* Task requirements
Determine how many lines in the records that follow hold the string "conform". Only that number should be returned.

=======

-- ==== Sys2Proof/Machine/Meters.lean ====
section
/-! DEFINITION. The meters (03): refill, charge and requests. -/

namespace Sys2Proof.Machine

/-- One meter at a refill expiry (R46). -/
def Meter.refilled (m : Meter) : Meter :=
  if 0 < m.rate then { m with credit := min m.burst (m.credit + m.rate) } else m

/-- The refill expiry: every meter, in one event, and the next interval starts at once (R45, R46). -/
def refillAll (s : State) : State :=
  { s with meters := s.meters.map Meter.refilled, refillLeft := s.settings.refillInterval }

/-- The charge of a cell to a meter (R47 to R49), with the meter outcome (R50). -/
def chargeMeter (m : Fin 16) (size : Nat) (s : State) : State × MeterOutcome :=
  let x := s.meters[m]
  if size ≤ x.credit then
    (s.setMeter m { x with credit := x.credit - size, conform := satAdd x.conform 1, inExcess := false },
      .conform)
  else
    let s' := s.setMeter m { x with exceed := satAdd x.exceed 1, inExcess := true }
    (if x.inExcess then s' else occur .meterExceeded m.val s', .exceed x.policy)

/-- METER_WRITE (R54, R55). -/
def answerMeterWrite (args : List Byte) (s : State) : Answer :=
  match position 16 (argNat args 0) with
  | none => refusal .badIndex s
  | some m =>
    if 4095 < argWord args 1 then refusal .badValue s
    else if argWord args 3 < 64 ∨ 16383 < argWord args 3 then refusal .badValue s
    else
      match policyOf (argByte args 5), yesNo (argByte args 6) with
      | some p, some clear =>
        let x := s.meters[m]
        ⟨s.setMeter m
            { rate := argWord args 1
              burst := argWord args 3
              credit := argWord args 3
              policy := p
              inExcess := false
              conform := if clear then 0 else x.conform
              exceed := if clear then 0 else x.exceed },
          .ok, bytes16 x.credit ++ [flagByte x.inExcess] ++ bytes32 x.conform ++ bytes32 x.exceed⟩
      | _, _ => refusal .badValue s

/-- METER_READ (R56). -/
def answerMeterRead (args : List Byte) (s : State) : Answer :=
  match position 16 (argNat args 0) with
  | none => refusal .badIndex s
  | some m =>
    let x := s.meters[m]
    ⟨s, .ok, [byteOf m.val] ++ bytes16 x.rate ++ bytes16 x.burst ++ [x.policy.code] ++ bytes16 x.credit ++
      [flagByte x.inExcess] ++ bytes32 x.conform ++ bytes32 x.exceed⟩

end Sys2Proof.Machine
end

=======

* Answer to this problem
5